Although published accuracy rates for neural network classifiers - similar to studies >10 years ago - seem promising, researchers are raising concerns whether neural network classification can live up to its current promise to "solve" automated melanoma recognition. This is due to many reasons, some exemplarily shown below:
- Instability: Current neural networks are highly sensitive to small image perturbations invisible to the human eye, shown by adversarial attacks against medical images. But also more evident differences in images can have an impact: E.g. if only melanoma images in the training dataset are photographed with skin markings or rulers, a network may also "diagnose" images of angiomas as melanomas if depicted alongside rulers and skin markings.
- Explainability: Although every parameter of a neural network is known, explainability of those systems is impeded by the vast number of parameters.
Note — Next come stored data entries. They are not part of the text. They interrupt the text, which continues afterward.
/-- A command's changes to the remap block, the Sparing Request Queue and the engine are a chain of the changes of
`SparingStep`. -/
theorem exec_sparing {c : Instr} {t : State} (h : exec c s = .next t) : SparingReach s.sparing t.sparing := by
  have r : SparingReach s.sparing s.sparing := .refl
  have kept : ∀ {code : Byte} {take : Params → State → State}, (∀ p (s : State), (take p s).sparing = s.sparing) →
      Host.Outcome.next (s.runCommand code take) = (.next t : Host.Outcome State Fault Refusal) →
      SparingReach s.sparing t.sparing := by
    intro code take hk h
    obtain rfl := Host.Outcome.next.inj h
    exact runCommand_sparing r fun p s h => by rwa [hk]
  have patrol : ∀ {op : Byte} {take : Params → State → State}, (∀ p (s : State), (take p s).sparing = s.sparing) →
      Host.Outcome.next (s.runPatrol op take) = (.next t : Host.Outcome State Fault Refusal) →
      SparingReach s.sparing t.sparing := by
    intro op take hk h
    obtain rfl := Host.Outcome.next.inj h
    refine runCommand_sparing r fun p s h => ?_
    repeat' split
    · rwa [hk]
    · exact h
    · exact h
  cases c <;> dsimp only [exec] at h
  case coldReset => obtain rfl := Host.Outcome.next.inj h; exact r.tail (.reset _ _)
  case readCompletion =>
    rcases execReadCompletion_cases _ _ _ _ s with e | ⟨w, -, e⟩ <;> rw [e] at h <;> obtain rfl := Host.Outcome.next.inj h
    · simpa using r
    · exact acceptRead_sparing _ _ _ r
  case writeCompletion =>
    rcases execWriteCompletion_cases _ _ _ s with e | ⟨w, -, e⟩ <;> rw [e] at h <;> obtain rfl := Host.Outcome.next.inj h
    · simpa using r
    · exact acceptWrite_sparing _ _ _ r
  case mediaTimeout =>
    unfold execMediaTimeout at h
    split at h <;> obtain rfl := Host.Outcome.next.inj h
    · exact r
    · exact timeout_sparing _ _ r
  case drainExpiry => unfold execDrainExpiry at h; split at h <;> obtain rfl := Host.Outcome.next.inj h <;> simpa using r
  case decayExpiry => unfold execDecayExpiry at h; split at h <;> obtain rfl := Host.Outcome.next.inj h <;> simpa using r
  case intervalExpiry =>
    unfold execIntervalExpiry at h
    split at h
    · obtain rfl := Host.Outcome.next.inj h
      exact r
    · dsimp only at h
      split at h <;> obtain rfl := Host.Outcome.next.inj h <;> simpa using r
  case slotGrant =>
    unfold execSlotGrant at h
    dsimp only at h
    repeat' split at h
    all_goals obtain rfl := Host.Outcome.next.inj h; simpa using r
  case copyReadIssue =>
    unfold execCopyReadIssue at h
    repeat' split at h
    all_goals obtain rfl := Host.Outcome.next.inj h
    · exact r
    · rename_i c e he _
      obtain ⟨hg, -⟩ := engineEntry_some he
      unfold State.issueCopyRead
      refine Relation.ReflTransGen.tail (b := (s.remap, s.srq, some c)) (by rw [← hg]) ?_
      simpa using SparingStep.copy s.remap s.srq c { c with state := .reading } rfl rfl rfl
    · exact r
  case warmReset =>
    obtain rfl := Host.Outcome.next.inj h
    refine runCommand_sparing r fun p s h => ?_
    unfold State.warmReset State.warmEngine
    dsimp only
    split
    · simpa using (abort_sparing .warmReset (s := s.warmController) (by simpa using h)).tail (.clear _ _ _)
    · simpa using h.tail (.clear _ _ _)
  case setReservation =>
    obtain rfl := Host.Outcome.next.inj h
    refine runCommand_sparing r fun p s h => ?_
    unfold State.setReservation
    repeat' split
    · simpa using h
    · simpa using h
    · rename_i hc
      simpa [State.rebuild] using h.tail (.rebuild _ _ _ (paramByte p 0) _ (by simpa using (not_or.mp hc).2))
  case installEntry =>
    obtain rfl := Host.Outcome.next.inj h
    refine runCommand_sparing r fun p s h => ?_
    unfold State.installEntry
    repeat' split
    · simpa using h
    · simpa using h
    · simpa using h
    · simpa using h
    · simpa using h
    · rename_i hf _ n hn hk
      have hf : s.remap.find (paramByte p 0) (paramHalf p 1) = none := by simpa using hf
      have hk : s.remap.spareState (paramByte p 0) (paramByte p 3) = .free := by simpa using hk
      simpa [State.install, Remap.claim] using h.tail (.install _ _ _ n
        { bank := paramByte p 0, row := paramHalf p 1, dest := paramByte p 3, state := .active, origin := .installed,
          generation := 0, time := s.now } hf hn hk rfl)
  case dropEntry =>
    obtain rfl := Host.Outcome.next.inj h
    refine runCommand_sparing r fun p s h => ?_
    unfold State.dropEntry
    repeat' split
    · simpa using h
    · simpa using h
    · simpa using h
    · simpa using h
    · simpa using h
    · rename_i dead _ _ _ _ e he hm
      have hm : e.isMigrating = false := by simpa using hm
      cases dead
      · simpa [State.drop, State.dropSlot, State.returnSpare, Remap.release] using h.tail (.drop _ _ _ _ e .free he hm (by decide))
      · simpa [State.drop, State.dropSlot, State.retireSpare, Remap.release] using h.tail (.drop _ _ _ _ e .dead he hm (by decide))
  case markSpareDead =>
    obtain rfl := Host.Outcome.next.inj h
    refine runCommand_sparing r fun p s h => ?_
    unfold State.markSpareDead
    repeat' split
    · simpa using h
    · rename_i hk
      simpa using h.tail (.markDead _ _ _ _ _ hk)
    · simpa using h
  case setLowWater =>
    obtain rfl := Host.Outcome.next.inj h
    refine runCommand_sparing r fun p s h => ?_
    unfold State.setLowWater
    split
    · simpa using h
    · simpa using h.tail (.lowWater _ _ _ (paramByte p 0))
  case spareRow =>
    obtain rfl := Host.Outcome.next.inj h
    refine runCommand_sparing r fun p s h => ?_
    unfold State.spareRow
    repeat' split
    all_goals try simpa using h
    rename_i ht
    simpa using appendRequest_sparing (r := { bank := paramByte p 0, row := paramHalf p 1, cause := .command }) ht h
  case abortMigration =>
    obtain rfl := Host.Outcome.next.inj h
    refine runCommand_sparing r fun p s h => ?_
    unfold State.abortMigration
    split
    · simpa using h
    · simpa using engineTake_sparing (abort_sparing .command h)
  case start | stop | setInterval | setCursor => exact patrol (by simp) h
  case pointerWrite => unfold execPointerWrite at h; split at h <;> obtain rfl := Host.Outcome.next.inj h <;> simpa using r
  case registerWrite => unfold execRegisterWrite at h; split at h <;> obtain rfl := Host.Outcome.next.inj h <;> simpa using r
  case registerRead => unfold execRegisterRead at h; split at h <;> obtain rfl := Host.Outcome.next.inj h <;> simpa using r
  case addressByte => unfold execAddressByte at h; split at h <;> obtain rfl := Host.Outcome.next.inj h <;> simpa using r
  case linkReset | lineRead | lineWrite | lineMerge | unknownMessageType | credit | patrolReadIssue | linkUp | unknownCommand
      | commandOverrun | eventFlagWrite => obtain rfl := Host.Outcome.next.inj h; simpa using r
  all_goals exact kept (by simp) h

end Sys2Proof.Machine
end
One approach for intuitively explaining neural network decisions is by simply providing similar images with "content based image retrieval" (CBIR). A free example application provided by the ViDIR Group (Medical University of Vienna) can be used at ypsono.com.
- Evaluation: Classic evaluation metrics of studies and machine learning challenges show comparability to human accuracy, but it is debateable if they provide valuable insight for performance and clinical applicability.
- Real world application: While recent studies show users accept automated classifiers in principle, more in depth early studies showed that only non-experts, and only in ambiguous cases, would change their decision based on an automated system. It is completely unclear whether published metrics accurately reflect this population and cases, and whether automated decisions in those cases can provide beneficial and safe outcomes. An underestimated danger is also that an automated system can of course not diagnose a melanoma that is not being photographed at all, which was in fact the case in a prospective clinica trial in Vienna.
Device-based automated diagnostics
Apart from image analysis and classification of dermatoscopic images, several other techniques try to solve melanoma diagnosis (list non-exhaustive):
- Multispectral image analysis
- Raman spectroscopy 
- Electrical Impedance Spectroscopy
- Genomic analysis through adhesive tape
They all try to provide a binary output with little to no user interaction. Albeit accuracy rates have been reported high for some of those, it is still unclear if and how they will provide meaningful input in clinical practice.